DESCRIPTION OF THE TASK
Comb the records below for the string "lean" and copy each line where it turns up.

[Data entries]

-- ==== Sys2Proof/Tests/Slice0.lean ====
section
/-! SUPPORT. Tests: the well-formedness check refuses, every constructor's word written out from 30_encoding.md decodes to
it, the vectors of 95_test_vectors.md (their names stand in the docstrings) run for one step, and for each statement with
hypotheses a concrete state and operands that meet them. -/

namespace Sys2Proof.Tests

open Sys2Proof.Machine

/-! ### Well-formedness -/

theorem test_wf_refuses_sixteen_rows : (Instr.drw 0 0 16).wf = false := by decide

theorem test_wf_accepts_fifteen_rows : (Instr.drw 15 15 15).wf = true := by decide

/-! ### Decoding: words written out from the rows of R66 (examples of 41 to 45) -/

theorem test_decode_cls : decode 0x00E0 = .ok (.cls) := by decide

theorem test_decode_ret : decode 0x00EE = .ok (.ret) := by decide

theorem test_decode_jp : decode 0x1ABC = .ok (.jp 0xABC) := by decide

theorem test_decode_call : decode 0x2321 = .ok (.call 0x321) := by decide

theorem test_decode_seImm : decode 0x3A42 = .ok (.seImm 0xA 0x42) := by decide

theorem test_decode_sneImm : decode 0x4A42 = .ok (.sneImm 0xA 0x42) := by decide

theorem test_decode_seReg : decode 0x5120 = .ok (.seReg 1 2) := by decide

theorem test_decode_ldImm : decode 0x6AFF = .ok (.ldImm 0xA 0xFF) := by decide

theorem test_decode_addImm : decode 0x7A01 = .ok (.addImm 0xA 0x01) := by decide

theorem test_decode_ldReg : decode 0x8120 = .ok (.ldReg 1 2) := by decide

theorem test_decode_orReg : decode 0x8121 = .ok (.orReg 1 2) := by decide

theorem test_decode_andReg : decode 0x8122 = .ok (.andReg 1 2) := by decide

theorem test_decode_xorReg : decode 0x8123 = .ok (.xorReg 1 2) := by decide

theorem test_decode_addReg : decode 0x8124 = .ok (.addReg 1 2) := by decide

theorem test_decode_subReg : decode 0x8125 = .ok (.subReg 1 2) := by decide

theorem test_decode_shr : decode 0x8126 = .ok (.shr 1) := by decide

theorem test_decode_shl : decode 0x811E = .ok (.shl 1) := by decide

theorem test_decode_sneReg : decode 0x9120 = .ok (.sneReg 1 2) := by decide

theorem test_decode_ldI : decode 0xA123 = .ok (.ldI 0x123) := by decide

theorem test_decode_jpV0 : decode 0xB300 = .ok (.jpV0 0x300) := by decide

theorem test_decode_rnd : decode 0xC30F = .ok (.rnd 3 0x0F) := by decide

theorem test_decode_drw : decode 0xD125 = .ok (.drw 1 2 5) := by decide

theorem test_decode_skp : decode 0xE59E = .ok (.skp 5) := by decide

theorem test_decode_sknp : decode 0xE5A1 = .ok (.sknp 5) := by decide

theorem test_decode_ldFromDT : decode 0xF307 = .ok (.ldFromDT 3) := by decide

theorem test_decode_ldDT : decode 0xF315 = .ok (.ldDT 3) := by decide

theorem test_decode_ldST : decode 0xF318 = .ok (.ldST 3) := by decide

theorem test_decode_addI : decode 0xF21E = .ok (.addI 2) := by decide

theorem test_decode_ldF : decode 0xF029 = .ok (.ldF 0) := by decide

theorem test_decode_bcd : decode 0xF533 = .ok (.bcd 5) := by decide

theorem test_decode_store : decode 0xF255 = .ok (.store 2) := by decide

theorem test_decode_load : decode 0xFF65 = .ok (.load 15) := by decide

theorem test_decode_unknown :
    decode 0x0000 = .error (.unknownOpcode 0x0000) ∧ decode 0x5121 = .error (.unknownOpcode 0x5121) ∧
    decode 0x8127 = .error (.unknownOpcode 0x8127) ∧ decode 0x800F = .error (.unknownOpcode 0x800F) ∧
    decode 0xE5A2 = .error (.unknownOpcode 0xE5A2) := by decide

theorem test_decodeBytes_big_endian : decodeBytes [0xA2, 0xF0, 0x12] = .ok (.ldI 0x2F0, [0x12]) := by decide

theorem test_decodeBytes_truncated : decodeBytes [0xA2] = .error .truncated := by decide

theorem test_decodeTableWord : decodeTableWord 16 0xD125 = some (.drw 1 2 5) := by decide

/-! ### One step -/

/-- One step of `s` with the word `w` placed where it fetches, seen through `f`. -/
def after {α : Type} (s : State) (w : Nat) (f : State → α) : Option α :=
  match step (s.withFetchWord 16 w) with
  | .next t => some (f t)
  | .fault _ => none
  | .refused _ => none

/-- The reset state with some registers set. -/
def regs (l : List (RegIdx × Byte)) : State := l.foldl (fun s p => s.setReg p.1 p.2) State.reset

/-- A state with bytes written from address `a` on. -/
def bytes (s : State) (a : Nat) (bs : List Byte) : State := s.copyImage a bs
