-- ==== Sys2Proof/Laws/FastDoubling.lean ====
section
/-! SUPPORT. The fast-doubling loop in the ring of residues modulo 2^768: one iteration takes the pair of an
index `k` to the pair of `2k + bit` (41_fast_doubling_fib.md R103, R105). -/

namespace Sys2Proof.Machine

/-- The pair (F(k), F(k+1)), reduced modulo 2^768 (41_fast_doubling_fib.md R105). -/
def fibPairOf (k : Nat) : FibPair := { a := fwu (Nat.fib k), b := fwu (Nat.fib (k + 1)) }

theorem fwu_toNat (x : Nat) : (fwu x).toNat = x % 2 ^ 768 := BitVec.toNat_ofNat _ _

theorem fwu_add (x y : Nat) : fwu (x + y) = fwu x + fwu y := by simp [fwu, BitVec.ofNat_add]

theorem fwu_mul (x y : Nat) : fwu (x * y) = fwu x * fwu y := by simp [fwu, BitVec.ofNat_mul]

theorem fwu_sub {x y : Nat} (h : y ≤ x) : fwu (x - y) = fwu x - fwu y := by
  rw [eq_sub_iff_add_eq, ← fwu_add, Nat.sub_add_cancel h]

theorem fib_le_two_mul_succ (k : Nat) : Nat.fib k ≤ 2 * Nat.fib (k + 1) :=
  (Nat.fib_le_fib_succ).trans (Nat.le_mul_of_pos_left _ two_pos)

/-- F(2k) by the unit operations. -/
theorem fib_even_eq (k : Nat) : mul (fwu (Nat.fib k)) (sub (add (fwu (Nat.fib (k + 1))) (fwu (Nat.fib (k + 1))))
    (fwu (Nat.fib k))) = fwu (Nat.fib (2 * k)) := by
  rw [Nat.fib_two_mul, fwu_mul, fwu_sub (fib_le_two_mul_succ k), two_mul, fwu_add, mul_eq, sub_eq, add_eq]

/-- F(2k+1) by the unit operations. -/
theorem fib_odd_eq (k : Nat) : add (mul (fwu (Nat.fib k)) (fwu (Nat.fib k)))
    (mul (fwu (Nat.fib (k + 1))) (fwu (Nat.fib (k + 1)))) = fwu (Nat.fib (2 * k + 1)) := by
  rw [Nat.fib_two_mul_add_one, pow_two, pow_two, fwu_add, fwu_mul, fwu_mul, add_eq, mul_eq, mul_eq, add_comm]

/-- The intermediates of an iteration from the pair of `k` (41_fast_doubling_fib.md R104). -/
theorem fibTemps_pairOf (k : Nat) (bit : Bool) (e : Fwu) :
    (fibTemps (fibPairOf k) bit e).c = fwu (Nat.fib (2 * k)) ∧
      (fibTemps (fibPairOf k) bit e).d = fwu (Nat.fib (2 * k + 1)) ∧
      (fibTemps (fibPairOf k) bit e).e = if bit then fwu (Nat.fib (2 * k + 2)) else e := by
  refine ⟨fib_even_eq k, fib_odd_eq k, ?_⟩
  simp only [fibTemps, fibPairOf, fib_even_eq, fib_odd_eq]
  split
  · rw [add_eq, ← fwu_add, ← Nat.fib_add_two]
  · rfl

/-- One iteration, whatever `e` held before it. -/
theorem fibNext_pairOf (k : Nat) (bit : Bool) (e : Fwu) :
    fibNext (fibTemps (fibPairOf k) bit e) bit = fibPairOf (2 * k + bit.toNat) := by
  obtain ⟨hc, hd, he⟩ := fibTemps_pairOf k bit e
  cases bit
  · rw [fibNext, if_neg (by simp), hc, hd]; rfl
  · rw [fibNext, if_pos rfl, hd, he, if_pos rfl]; rfl

/-- The bits of `n` from bit `i` up, one bit more. -/
theorem shift_bit (n : Scalar) (i : Nat) :
    n.toNat / 2 ^ i = 2 * (n.toNat / 2 ^ (i + 1)) + (n.getLsbD i).toNat := by
  have h := Nat.div_add_mod (n.toNat / 2 ^ i) 2
  rw [Nat.div_div_eq_div_mul, ← pow_succ] at h
  rw [← h]
  congr 1
  rw [BitVec.getLsbD, Nat.testBit_eq_decide_div_mod_eq]
  rcases Nat.mod_two_eq_zero_or_one (n.toNat / 2 ^ i) with h | h <;> simp [h]

/-- One iteration at bit `i` from the pair of the bits above it. -/
theorem fibIter_pairOf (n : Scalar) (i : Nat) :
    fibIter n i (fibPairOf (n.toNat / 2 ^ (i + 1))) = fibPairOf (n.toNat / 2 ^ i) := by
  rw [fibIter, fibNext_pairOf, ← shift_bit]

theorem fibStart_eq : fibStart = fibPairOf 1 := by
  have h : fromSmallInteger 1 = fwu 1 := BitVec.eq_of_toNat_eq (by
    rw [fromSmallInteger_toNat, fwu_toNat, Nat.mod_eq_of_lt (Nat.one_lt_two_pow (by norm_num))]; rfl)
  rw [fibStart, h]; rfl

theorem shift_msb {n : Scalar} (h : n ≠ 0) : n.toNat / 2 ^ msb n = 1 := by
  have h0 : n.toNat ≠ 0 := fun e => h (BitVec.eq_of_toNat_eq e)
  have h1 : 2 ^ msb n ≤ n.toNat := Nat.log2_self_le h0
  have h2 : n.toNat < 2 ^ (msb n + 1) := Nat.lt_log2_self
  rw [Nat.div_eq_of_lt_le] <;> rw [pow_succ] at * <;> omega

/-- The loop from the pair of the bits at and above bit `m` ends at the pair of `n`. -/
theorem fibLoop_eq (n : Scalar) (m : Nat) :
    forDown (fibIter n) m (fibPairOf (n.toNat / 2 ^ m)) = fibPairOf n.toNat := by
  have h := forDown_induct (fun m w => w = fibPairOf (n.toNat / 2 ^ m)) (fibIter n) m _ rfl
    (by rintro i x _ rfl; exact fibIter_pairOf n i)
  simpa using h

end Sys2Proof.Machine
end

SOLUTION TO THIS TASK
-- ==== Sys2Proof/Tests/Slice0.lean ====
-- ==== Sys2Proof/Laws/FastDoubling.lean ====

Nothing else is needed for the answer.